* **Your goal**:
Would you please return the lines of the entries below starting at the line that has "arg3 : u.arg3 = s.arg3 := by rfl" and ending at the line that has "fwValue : (∀", both included, exactly as they are?

Items listed in a dataset
=======
/-! ### Which registers a command writes (R42) -/

/-- R42: what command `i` leaves alone when it takes `s` to `u`. -/
structure State.WritesOwnRegisters (i : Instr) (s u : State) : Prop where
  arg0 : u.arg0 = s.arg0 := by rfl
  arg1 : u.arg1 = s.arg1 := by rfl
  arg2 : u.arg2 = s.arg2 := by rfl
  arg3 : u.arg3 = s.arg3 := by rfl
  cmd : u.cmd = s.cmd := by rfl
  optKind : u.optKind = s.optKind := by rfl
  optDesc : u.optDesc = s.optDesc := by rfl
  byteOrder : u.ctrl = { s.ctrl with bo := u.ctrl.bo, bov := u.ctrl.bov } := by rfl
  schema : u.fwCfg = { s.fwCfg with valid := u.fwCfg.valid } := by rfl
  offset : ∀ j, u.field j = { s.field j with offset := (u.field j).offset } := by intro; rfl
  ctrl : i ≠ .frameDec → u.ctrl = s.ctrl := by intros; rfl
  optSeen : i ≠ .optBegin → i ≠ .optDec → i ≠ .optEnc → u.optSeen = s.optSeen := by intros; rfl
  fwValue : (∀ j, i ≠ .flagSet j) → u.fwValue = s.fwValue := by intros; rfl
  configured : i ≠ .flagConfig → u.fwField = s.fwField ∧ u.fwCfg.valid = s.fwCfg.valid := by exact fun _ => ⟨rfl, rfl⟩

theorem intDecBody_writesOwn {width : IntWidth} {signed : Bool} {s u : State} (h : intDecBody width signed s = .commit u) :
    State.WritesOwnRegisters (.intDec width signed) s u := by
  rcases intDecBody_cases width signed s with ⟨_, e⟩ | ⟨_, _, e⟩ | ⟨_, _, _, e⟩ <;> cases e.symm.trans h
  exact {}

theorem intEncBody_writesOwn {width : IntWidth} {signed : Bool} {s u : State} (h : intEncBody width s = .commit u) :
    State.WritesOwnRegisters (.intEnc width signed) s u := by
  rcases intEncBody_cases width s with ⟨_, e⟩ | ⟨_, _, e⟩ | ⟨_, _, _, e⟩ <;> cases e.symm.trans h
  exact {}

theorem State.field_eq_zero {s : State} {j : Nat} (h : 16 ≤ j) : s.field j = FwField.zero := by
  simp [State.field, h]

/-- FLAG_CONFIG writes OFFSET alone in the register file (R121). -/
theorem State.field_configured_offset (s : State) (j : Nat) :
    s.configured.field j = { s.field j with offset := (s.configured.field j).offset } := by
  by_cases h : j < 16
  · rw [s.field_configured h]
    split <;> rfl
  · rw [State.field_eq_zero (not_lt.1 h), State.field_eq_zero (not_lt.1 h)]

theorem flagConfigBody_writesOwn {s u : State} (h : flagConfigBody s = .commit u) :
    State.WritesOwnRegisters .flagConfig s u := by
  rcases flagConfigBody_cases s with e | ⟨_, _, _, _, _, e⟩ <;> cases e.symm.trans h
  exact { offset := s.field_configured_offset, configured := fun hi => absurd rfl hi }

theorem flagGetBody_writesOwn {fidx : Nat} {s u : State} (h : flagGetBody fidx s = .commit u) :
    State.WritesOwnRegisters (.flagGet fidx) s u := by
  rcases flagGetBody_cases fidx s with ⟨_, e⟩ | ⟨_, _, e⟩ <;> cases e.symm.trans h
  exact {}

theorem flagSetBody_writesOwn {fidx : Nat} {s u : State} (h : flagSetBody fidx s = .commit u) :
    State.WritesOwnRegisters (.flagSet fidx) s u := by
  rcases flagSetBody_cases fidx s with ⟨_, e⟩ | ⟨_, _, e⟩ <;> cases e.symm.trans h
  exact { fwValue := fun hi => absurd rfl (hi fidx) }

theorem optDecBody_writesOwn {s u : State} (h : optDecBody s = .commit u) : State.WritesOwnRegisters .optDec s u := by
  rcases optDecBody_cases s with ⟨_, e⟩ | ⟨_, _, e⟩ | ⟨_, _, _, e⟩ | ⟨_, _, _, _, e⟩ | ⟨_, _, _, _, _, e⟩ |
    ⟨_, _, _, _, _, ⟨t, hm, e⟩ | ⟨_, e⟩⟩ <;> cases e.symm.trans h
  · exact {}
  · exact {}
  · rw [multiplicity_frame hm]
    exact { optSeen := fun _ hi => absurd rfl hi }

theorem optEncBody_writesOwn {s u : State} (h : optEncBody s = .commit u) : State.WritesOwnRegisters .optEnc s u := by
  rcases optEncBody_cases s with ⟨_, e⟩ | ⟨_, _, e⟩ | ⟨_, _, _, e⟩ | ⟨_, _, _, _, e⟩ |
    ⟨_, _, _, _, ⟨t, hm, e⟩ | ⟨t, hm, e⟩ | ⟨_, e⟩⟩ <;> cases e.symm.trans h
  · rw [multiplicity_frame (.inl hm), State.storeRecord_frame]
    exact { optSeen := fun _ _ hi => absurd rfl hi }
  · rw [multiplicity_frame (.inr hm)]
    exact { optSeen := fun _ _ hi => absurd rfl hi }

theorem optEndBody_writesOwn {s u : State} (h : optEndBody s = .commit u) : State.WritesOwnRegisters .optEnd s u := by
  rcases optEndBody_cases s with ⟨_, e⟩ | ⟨_, _, e⟩ <;> cases e.symm.trans h
  exact {}

theorem frameEncBody_writesOwn {s u : State} (h : frameEncBody s = .commit u) :
    State.WritesOwnRegisters .frameEnc s u := by
  rcases frameEncBody_cases s with ⟨_, e⟩ | ⟨_, _, e⟩ | ⟨_, _, _, e⟩ | ⟨_, _, _, _, e⟩ | ⟨_, _, _, _, _, e⟩ <;>
    cases e.symm.trans h
  rw [State.storeFrame_frame]
  exact {}

/-- FRAME_DEC opens a section or leaves CTRL alone (R177). -/
theorem frameDecBody_writesOwn {s u : State} (h : frameDecBody s = .commit u) :
    State.WritesOwnRegisters .frameDec s u := by
  rcases frameDecBody_frame s with ⟨_, _, _, e⟩ | ⟨_, e, frame, hctrl⟩ <;> cases e.symm.trans h
  have byteOrder : u.ctrl = { s.ctrl with bo := u.ctrl.bo, bov := u.ctrl.bov } := by
    rcases hctrl with hctrl | ⟨hctrl, _⟩ <;> rw [hctrl]
  rw [frame]
  exact { byteOrder, ctrl := fun hi => absurd rfl hi }

theorem commandBody_writesOwn {i : Instr} {s u : State} (h : commandBody i s = .commit u) :
    State.WritesOwnRegisters i s u := by
  cases i with
  | nop => cases h; exact {}
  | intDec width signed => exact intDecBody_writesOwn h
  | intEnc width signed => exact intEncBody_writesOwn h
  | flagConfig => exact flagConfigBody_writesOwn h
  | flagGet fidx => exact flagGetBody_writesOwn h
  | flagSet fidx => exact flagSetBody_writesOwn h
  | optBegin => cases h; exact { optSeen := fun hi => absurd rfl hi }
  | optDec => exact optDecBody_writesOwn h
  | optEnc => exact optEncBody_writesOwn h
  | optEnd => exact optEndBody_writesOwn h
  | frameEnc => exact frameEncBody_writesOwn h
  | frameDec => exact frameDecBody_writesOwn h

/-- The common start and the completion write INFO and STATUS alone (R100, R212). -/
theorem State.WritesOwnRegisters.complete {i : Instr} {s u : State} (h : State.WritesOwnRegisters i s.start u)
    (e : ErrorCode) : State.WritesOwnRegisters i s (u.finish e) :=
  ⟨h.arg0, h.arg1, h.arg2, h.arg3, h.cmd, h.optKind, h.optDesc, h.byteOrder, h.schema, h.offset, h.ctrl, h.optSeen,
    h.fwValue, h.configured⟩

theorem exec_writesOwn {i : Instr} {s t : State} (h : exec i s = .next t) : State.WritesOwnRegisters i s t := by
  rw [eq_complete_of_exec h]
  rcases he : commandBody i s.start with u | ⟨e, _ | p⟩
  · exact (commandBody_writesOwn he).complete .ok
  · exact {}
  · exact {}

/-- Settles O11: each command's body writes its own registers only, and its end writes INFO, STATUS and PROBLEM_CNT. -/
theorem commandsWriteOnlyTheirRegisters : Obligations.CommandsWriteOnlyTheirRegisters := by
  unfold Obligations.CommandsWriteOnlyTheirRegisters
  intro i s t h
  have own := exec_writesOwn h
  have policies : t.ctrl.policy = s.ctrl.policy ∧ t.ctrl.dupkeep = s.ctrl.dupkeep ∧ t.ctrl.ieDone = s.ctrl.ieDone ∧
      t.ctrl.ieErr = s.ctrl.ieErr ∧ t.ctrl.ieWarn = s.ctrl.ieWarn := by
    rw [own.byteOrder]
    exact ⟨rfl, rfl, rfl, rfl, rfl⟩
  obtain ⟨policy, dupkeep, ieDone, ieErr, ieWarn⟩ := policies
  refine ⟨own.arg0, own.arg1, own.arg2, own.arg3, policy, dupkeep, ieDone, ieErr, ieWarn, own.optKind, own.optDesc, own.cmd,
    by rw [own.schema], by rw [own.schema], fun j => ?_, own.ctrl, own.optSeen, own.fwValue, own.configured⟩
  rw [own.offset j]
  exact ⟨rfl, rfl, rfl⟩

/-! ### A command started with other sticky flags (R44) -/

/-- The command of a latched word as its body; a word that is no command raises ILLEGAL_CMD (R87, R100). -/
def latchedBody (w : BitVec 32) : State → CmdEnd :=
  match decode w with
  | .ok i => commandBody i
  | .error _ => fun _ => .raise .illegalCmd none

/-- The engine's turn on a latched word is the completion of its body. -/
theorem engineTurn_eq {s : State} (h : s.status.busy = true) :
    engineTurn s = .next (complete s.start (latchedBody s.cmd s.start)) := by
  rw [engineTurn, if_pos h, latchedBody]
  cases decode s.cmd with
  | ok i => exact exec_eq i s
  | error _ => rfl

section
variable (d e w p o : Bool)

/-- `s` with other values of DONE, ERR, WARN, PROBLEM and OVR. -/
def State.setSticky (s : State) : State :=
  { s with status := { s.status with done := d, err := e, warn := w, problem := p, ovr := o } }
=======
* **Reply**:
  arg3 : u.arg3 = s.arg3 := by rfl
  cmd : u.cmd = s.cmd := by rfl
  optKind : u.optKind = s.optKind := by rfl
  optDesc : u.optDesc = s.optDesc := by rfl
  byteOrder : u.ctrl = { s.ctrl with bo := u.ctrl.bo, bov := u.ctrl.bov } := by rfl
  schema : u.fwCfg = { s.fwCfg with valid := u.fwCfg.valid } := by rfl
  offset : ∀ j, u.field j = { s.field j with offset := (u.field j).offset } := by intro; rfl
  ctrl : i ≠ .frameDec → u.ctrl = s.ctrl := by intros; rfl
  optSeen : i ≠ .optBegin → i ≠ .optDec → i ≠ .optEnc → u.optSeen = s.optSeen := by intros; rfl
  fwValue : (∀ j, i ≠ .flagSet j) → u.fwValue = s.fwValue := by intros; rfl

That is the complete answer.